For a single-device purchase — one router for one site — the cost difference between an H900frc and an H900f may be a secondary consideration relative to making the right technical specification. For a project deploying fifty nodes across a smart city infrastructure, or two hundred sensors across an agricultural IoT network, the per-unit cost difference scales to a meaningful budget variable. Private 5G network operators building out endpoint device fleets specifically cite per-device module cost as one of the primary reasons RedCap is strategically important: it makes 5G connectivity viable at device scale that full 5G module pricing would not support.
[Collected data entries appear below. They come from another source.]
-- ==== Sys2Proof/Tests/Slice0.lean ====
section
/-! SUPPORT. Tests. Expected values are the spec's: the tables of 30_encoding.md R63 and 42_crc_engine.md R94, and the
vectors of 95_test_vectors.md (named V-…, P… after that file). Then, for every obligation with hypotheses, a state and
operands that meet them. -/

namespace Sys2Proof.Tests

open Sys2Proof Sys2Proof.Machine

/-! Small states. -/

/-- After reset, with the decoder at `d`. -/
def atDec (d : DecState) : State := { State.reset with ds := d }

/-- A state with a valid frame of payload `AA` short of its terminator (V-D8). -/
def beforeEnd : State := atDec ⟨.terminate, [0xAA], 1, 0x14A0⟩

/-- After reset, with the packet `p` named 5. -/
def withPkt (p : Packet) : State := { State.reset with pkts := [(5, p)] }

/-- After reset, with these moves to come. -/
def withMoves (l : List Input) : State := { State.reset with pending := l }

/-- The next state, if the outcome is one. -/
def nextOf (o : Host.Outcome State Fault Refusal) : Option State :=
  match o with
  | .next t => some t
  | .fault _ => none
  | .refused _ => none

/-- The refusal, if the outcome is one. -/
def refusalOf (o : Host.Outcome State Fault Refusal) : Option Refusal :=
  match o with
  | .next _ => none
  | .fault _ => none
  | .refused r => some r

/-- What an operation returns. -/
def resultOf (o : Host.Outcome State Fault Refusal) : Option Result := (nextOf o).map (·.result)

/-- What an operation leaves in the decoder and returns. -/
def decOf (o : Host.Outcome State Fault Refusal) : Option (DecState × Result) := (nextOf o).map fun t => (t.ds, t.result)

/-- The packet named 5 after an operation, and what it returns. -/
def pktOf (o : Host.Outcome State Fault Refusal) : Option (Option Packet × Result) :=
  (nextOf o).map fun t => (t.pkts.get 5, t.result)

/-- A next state with a property that evaluation decides. -/
theorem exists_next {o : Host.Outcome State Fault Refusal} {P : State → Prop} [DecidablePred P]
    (h : (nextOf o).any (fun t => decide (P t)) = true) : ∃ t, o = .next t ∧ P t := by
  cases o <;> simp_all [nextOf]

theorem refused_of_refusalOf {o : Host.Outcome State Fault Refusal} {r : Refusal} (h : refusalOf o = some r) :
    o = .refused r := by
  cases o <;> simp_all [refusalOf]

/-! Well-formedness: one ill-formed term for each check. -/

theorem test_wf_refuses_ignored_marker :
    (Instr.startIgnored 0x02).wf = false ∧ (Instr.startIgnored 0x03).wf = false ∧ (Instr.startIgnored 0x04).wf = true := by
  decide

theorem test_wf_refuses_assigned_reserved : (Instr.reserved 0x10).wf = false ∧ (Instr.reserved 0xA0).wf = true := by
  decide

theorem test_wf_refuses_width :
    (Instr.pktFromFields 5 [⟨16, 1, 1⟩, ⟨24, 1, 1⟩]).wf = false ∧ (Instr.pktFromFields 5 [⟨16, 1, 1⟩]).wf = true := by
  decide

theorem test_config_wf : (Config.mk (some 65534) none).wf = false ∧ (Config.mk (some 65535) none).wf = true := by decide

/-! Decoding: each word written out from R63, `op[7:4] ws[3:2] adv[1] 0[0]`, and each wire byte from R53 and R56. -/

theorem test_decode_start_markers :
    decode .start (.wire 0b00000010) = .ok .startShort ∧ decode .start (.wire 0b00000011) = .ok .startLong
      ∧ decode .start (.wire 0b11111111) = .ok (.startIgnored 0xFF) := ⟨rfl, rfl, rfl⟩

theorem test_decode_terminator :
    decode .terminate (.wire 0b00000011) = .ok .terminator ∧ decode .terminate (.wire 0x04) = .ok (.decByte 0x04)
      ∧ decode .payload (.wire 0x03) = .ok (.decByte 0x03) := ⟨rfl, rfl, rfl⟩

theorem test_decode_decoder_words (ph : Phase) :
    decode ph (.command 0b00010000 .unit) = .ok .decReset
      ∧ decode ph (.command 0b00100000 (.byte 0x7E)) = .ok (.decByte 0x7E)
      ∧ decode ph (.command 0b11110000 .unit) = .ok .reset ∧ decode ph (.feed [1, 2]) = .ok (.decFeed [1, 2]) :=
  ⟨rfl, rfl, rfl, rfl⟩

theorem test_decode_crc_and_frame_words (ph : Phase) :
    decode ph (.command 0b00110000 (.bytes [1])) = .ok (.crc16 [1])
      ∧ decode ph (.command 0b10010000 (.payload (.lit [1]))) = .ok (.serialize (.lit [1])) := ⟨rfl, rfl⟩

theorem test_decode_packet_words (ph : Phase) :
    decode ph (.command 0b01000000 (.name 5)) = .ok (.pktEmpty 5)
      ∧ decode ph (.command 0b01010000 (.nameBytes 5 [1])) = .ok (.pktFromBytes 5 [1])
      ∧ decode ph (.command 0b10000000 (.name 5)) = .ok (.remaining 5)
      ∧ decode ph (.fromFields 5 [⟨8, 1, 1⟩]) = .ok (.pktFromFields 5 [⟨8, 1, 1⟩]) := ⟨rfl, rfl, rfl, rfl⟩

theorem test_decode_append_words (ph : Phase) (v scale : Rat) :
    decode ph (.command 0b01100000 (.field 5 v scale)) = .ok (.append8 5 v scale)
      ∧ decode ph (.command 0b01100100 (.field 5 v scale)) = .ok (.append16 5 v scale)
      ∧ decode ph (.command 0b01101000 (.field 5 v scale)) = .ok (.append32 5 v scale) := ⟨rfl, rfl, rfl⟩

theorem test_decode_read_peek_words (ph : Phase) (scale : Rat) :
    decode ph (.command 0b01110000 (.scaled 5 scale)) = .ok (.read8 5 scale false)
      ∧ decode ph (.command 0b01110100 (.scaled 5 scale)) = .ok (.read16 5 scale false)
      ∧ decode ph (.command 0b01111000 (.scaled 5 scale)) = .ok (.read32 5 scale false) := ⟨rfl, rfl, rfl⟩

theorem test_decode_read_advance_words (ph : Phase) (scale : Rat) :
    decode ph (.command 0b01110010 (.scaled 5 scale)) = .ok (.read8 5 scale true)
      ∧ decode ph (.command 0b01110110 (.scaled 5 scale)) = .ok (.read16 5 scale true)
      ∧ decode ph (.command 0b01111010 (.scaled 5 scale)) = .ok (.read32 5 scale true) := ⟨rfl, rfl, rfl⟩

/-- 95_test_vectors.md 2.5: the reserved words it lists. -/
theorem test_decode_reserved_words :
    [0x00, 0xA0, 0xE0, 0x6C, 0x7C, 0x7E, 0x62, 0x21, 0x71, 0x24].map (fun c => decodeOp (BitVec.ofNat 8 c))
      = List.replicate 10 none := by decide

/-- Operands of another shape are rejected by name. -/
theorem test_decode_wrong_operands :
    decode .start (.command 0x20 .unit) = .error (.wrongOperands 0x20)
      ∧ refusalOf (step (withMoves [.call (.command 0x20 .unit)])) = some (.wrongOperands 0x20) := ⟨rfl, rfl⟩

/-- No word belongs to two rows of the table. -/
theorem test_table_rows_disjoint :
    commandRows.Pairwise fun r q => ¬ (r.value ^^^ q.value) &&& (r.mask &&& q.mask) = 0 := by decide

/-- The decoder, the well-formedness check and the table agree on which words are assigned. -/
theorem test_assigned_words_agree : ∀ cmd : Byte,
    (decodeOp cmd).isSome = assignedCommand cmd ∧ commandRows.any (·.fits cmd) = assignedCommand cmd := by decide +kernel

/-! The words of the table as the host asks for them. -/

theorem test_table_words :
    decodeTableWord 8 0x02 = some .startShort ∧ decodeTableWord 8 0x03 = some .startLong
      ∧ decodeTableWord 8 0x7A = some (.read32 0 1 true) ∧ decodeTableWord 8 0xF0 = some .reset
      ∧ decodeTableWord 8 0x100 = none ∧ decodeTableWord 16 0x02 = none := by decide +kernel

/-- Every word of the table runs as the first operation after reset. -/
theorem test_table_words_step :
    [0x02, 0x03, 0x10, 0x20, 0x30, 0x40, 0x50, 0x60, 0x64, 0x68, 0x70, 0x72, 0x74, 0x76, 0x78, 0x7A, 0x80, 0x90, 0xF0].all
      (fun w => (nextOf (step (State.reset.withFetchWord 8 w))).isSome) = true := by decide +kernel

/-! CRC Engine. -/

/-- V-C1, V-C3, V-C9. -/
theorem test_crc16_source_payload :
    [[], [0x01], [0x01, 0x02, 0x03]].map (fun l => resultOf (exec (.crc16 l) State.reset))
      = [some (.crc 0x0000), some (.crc 0x1021), some (.crc 0x6131)] := by decide +kernel

/-- V-C16, V-C10. -/
theorem test_crc16_check_value :
    [[0x31, 0x32, 0x33, 0x34, 0x35, 0x36, 0x37, 0x38, 0x39], [0x00, 0x01, 0x02, 0x03]].map
      (fun l => resultOf (exec (.crc16 l) State.reset)) = [some (.crc 0x31C3), some (.crc 0x6131)] := by decide +kernel

/-! Frame Encoder. -/

/-- V-E6, V-E1. -/
theorem test_serialize_short :
    resultOf (exec (.serialize (.lit [0x01, 0x02, 0x03])) State.reset)
        = some (.bytes [0x02, 0x03, 0x01, 0x02, 0x03, 0x61, 0x31, 0x03])
      ∧ resultOf (exec (.serialize (.message 5)) (withPkt ⟨[], 0⟩))
        = some (.bytes [0x02, 0x00, 0x00, 0x00, 0x03]) := by decide +kernel

/-- V-E9's header, and V-E10 whole: the boundary between the two forms, with the checksum of V-C18. -/
theorem test_serialize_boundary :
    frameHeader 255 = [0x02, 0xFF]
      ∧ (serializeFrame crcTable ((List.range 256).map (BitVec.ofNat 8))).toOption
        = some ([0x03, 0x01, 0x00] ++ (List.range 256).map (BitVec.ofNat 8) ++ [0x7E, 0x55, 0x03]) := by decide +kernel

/-! Frame Decoder. -/

/-- V-D1, its states before the last byte and after it. -/
theorem test_decFeed_trace :
    decOf (exec (.decFeed [0x02, 0x03, 0x01, 0x02, 0x03, 0x61, 0x31]) State.reset)
        = some (⟨.terminate, [0x01, 0x02, 0x03], 3, 0x6131⟩, .outcomes [])
      ∧ decOf (exec (.decFeed [0x02, 0x03, 0x01, 0x02, 0x03, 0x61, 0x31, 0x03]) State.reset)
        = some (⟨.start, [], 0, 0⟩, .outcomes [.success ⟨[0x01, 0x02, 0x03], 0⟩]) := by decide +kernel

/-- V-D12: a rejected frame, noise, a good frame, in one chunk; V-D9: the zero-length frame. -/
theorem test_decFeed_resynchronises :
    resultOf (exec (.decFeed [0x02, 0x03, 0x01, 0x02, 0x03, 0x61, 0x30, 0x03, 0xFF, 0x00, 0x02, 0x03, 0x01, 0x02, 0x03,
        0x61, 0x31, 0x03]) State.reset) = some (.outcomes [.failure, .success ⟨[0x01, 0x02, 0x03], 0⟩])
      ∧ decOf (exec (.decFeed [0x02, 0x00, 0x00, 0x00, 0x03]) State.reset)
        = some (⟨.payload, [0x00, 0x00, 0x03], 0, 0⟩, .outcomes []) := by decide +kernel

/-- V-D8: the long form's phases, byte by byte, from the state its trace gives before each byte. -/
theorem test_decByte_long_trace :
    decOf (exec (.decByte 0x03) State.reset) = some (⟨.lenHi, [], 0, 0⟩, .outcome .silent)
      ∧ decOf (exec (.decByte 0x00) (atDec ⟨.lenHi, [], 0, 0⟩)) = some (⟨.lenLo, [], 0, 0⟩, .outcome .silent)
      ∧ decOf (exec (.decByte 0x01) (atDec ⟨.lenLo, [], 0, 0⟩)) = some (⟨.payload, [], 1, 0⟩, .outcome .silent)
      ∧ decOf (exec (.decByte 0xAA) (atDec ⟨.payload, [], 1, 0⟩)) = some (⟨.crcHi, [0xAA], 1, 0⟩, .outcome .silent)
      ∧ decOf (exec (.decByte 0x14) (atDec ⟨.crcHi, [0xAA], 1, 0⟩))
        = some (⟨.crcLo, [0xAA], 1, 0x1400⟩, .outcome .silent)
      ∧ decOf (exec (.decByte 0xA0) (atDec ⟨.crcLo, [0xAA], 1, 0x1400⟩))
        = some (⟨.terminate, [0xAA], 1, 0x14A0⟩, .outcome .silent) := by decide +kernel

/-- V-D6, V-D7: either condition failing is a failure. -/
theorem test_decByte_rejects :
    decOf (exec (.decByte 0x04) (atDec ⟨.terminate, [0xAA], 1, 0x14A0⟩)) = some (⟨.start, [], 0, 0⟩, .outcome .failure)
      ∧ decOf (exec (.decByte 0x03) (atDec ⟨.terminate, [0xAA], 1, 0x14A1⟩))
        = some (⟨.start, [], 0, 0⟩, .outcome .failure) := by decide +kernel

/-- V-D1's first byte, V-D8's first byte, V-D11's first byte. -/
theorem test_start_rows :
    decOf (exec .startShort State.reset) = some (⟨.lenLo, [], 0, 0⟩, .outcome .silent)
      ∧ decOf (exec .startLong State.reset) = some (⟨.lenHi, [], 0, 0⟩, .outcome .silent)
      ∧ decOf (exec (.startIgnored 0xFF) State.reset) = some (⟨.start, [], 0, 0⟩, .outcome .silent) := by decide +kernel

/-- V-D8's last byte; and the same byte as payload, not as a terminator (V-D13). -/
theorem test_terminator :
    decOf (exec .terminator (atDec ⟨.terminate, [0xAA], 1, 0x14A0⟩))
        = some (⟨.start, [], 0, 0⟩, .outcome (.success ⟨[0xAA], 0⟩))
      ∧ decOf (step { atDec ⟨.payload, [], 1, 0⟩ with pending := [.call (.wire 0x03)] })
        = some (⟨.crcHi, [0x03], 1, 0⟩, .outcome .silent) := by decide +kernel

/-- V-D20 and P4: `DEC_RESET` leaves the lock-up and keeps the packets; `RESET` keeps none. -/
theorem test_resets :
    (nextOf (exec .decReset { withPkt ⟨[1], 0⟩ with ds := ⟨.payload, [0, 0, 3], 0, 0⟩ })).map (fun t => (t.ds, t.pkts))
        = some (⟨.start, [], 0, 0⟩, [(5, ⟨[1], 0⟩)])
      ∧ (nextOf (exec .reset { withPkt ⟨[1], 0⟩ with ds := ⟨.payload, [0, 0, 3], 0, 0⟩ })).map (fun t => (t.ds, t.pkts))
        = some (⟨.start, [], 0, 0⟩, []) := by decide +kernel

/-! Field Codec. -/

/-- V-F1 (source S2), and V-F5: truncated, not rounded. -/
theorem test_append_truncates :
    pktOf (exec (.append16 5 (25 / 2) 10) (withPkt ⟨[], 0⟩)) = some (some ⟨[0x00, 0x7D], 0⟩, .nothing)
      ∧ pktOf (exec (.append8 5 (999 / 1000) 10) (withPkt ⟨[0xEE], 1⟩)) = some (some ⟨[0xEE, 0x09], 1⟩, .nothing) := by
  decide +kernel

/-- V-F10, V-F12, V-F14, V-F17: the ends of each range. -/
theorem test_append_range_ends :
    pktOf (exec (.append8 5 255 1) (withPkt ⟨[], 0⟩)) = some (some ⟨[0xFF], 0⟩, .nothing)
      ∧ pktOf (exec (.append16 5 65535 1) (withPkt ⟨[], 0⟩)) = some (some ⟨[0xFF, 0xFF], 0⟩, .nothing)
      ∧ pktOf (exec (.append32 5 4294967295 1) (withPkt ⟨[], 0⟩)) = some (some ⟨[0xFF, 0xFF, 0xFF, 0xFF], 0⟩, .nothing)
      ∧ pktOf (exec (.append8 5 (-1 / 2) 1) (withPkt ⟨[], 0⟩)) = some (some ⟨[0x00], 0⟩, .nothing) := by decide +kernel

/-- V-F3. -/
theorem test_append32_big_endian :
    pktOf (exec (.append32 5 100000 1) (withPkt ⟨[], 0⟩)) = some (some ⟨[0x00, 0x01, 0x86, 0xA0], 0⟩, .nothing) := by
  decide +kernel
Dimension 4: Latency — When 5G Core Matters More Than 5G Throughput

One of the arguments for choosing RedCap over 4G LTE — even for low-bandwidth IoT applications — is 5G core network integration. A device connecting to a 5G SA (Standalone) core through a RedCap modem gains access to 5G network slicing, which allows the carrier or private network operator to allocate a dedicated logical network slice with guaranteed quality-of-service parameters to a specific device category. A temperature sensor and a real-time process control actuator that both connect to the same physical 5G base station can be on different network slices with different latency, reliability, and bandwidth guarantees, even though they share the same radio infrastructure.

This matters in industrial deployments where the same physical cellular network may need to serve both low-priority telemetry (where a few seconds of latency is irrelevant) and high-priority control traffic (where sub-50ms round-trip is a safety or process requirement). 4G LTE cannot provide network slicing; full 5G NR can but at higher device cost; RedCap can — retaining the 5G core network services that make latency differentiation possible at the network infrastructure level, at a device cost point that makes it viable for the sensor category of devices that previously would have used LTE.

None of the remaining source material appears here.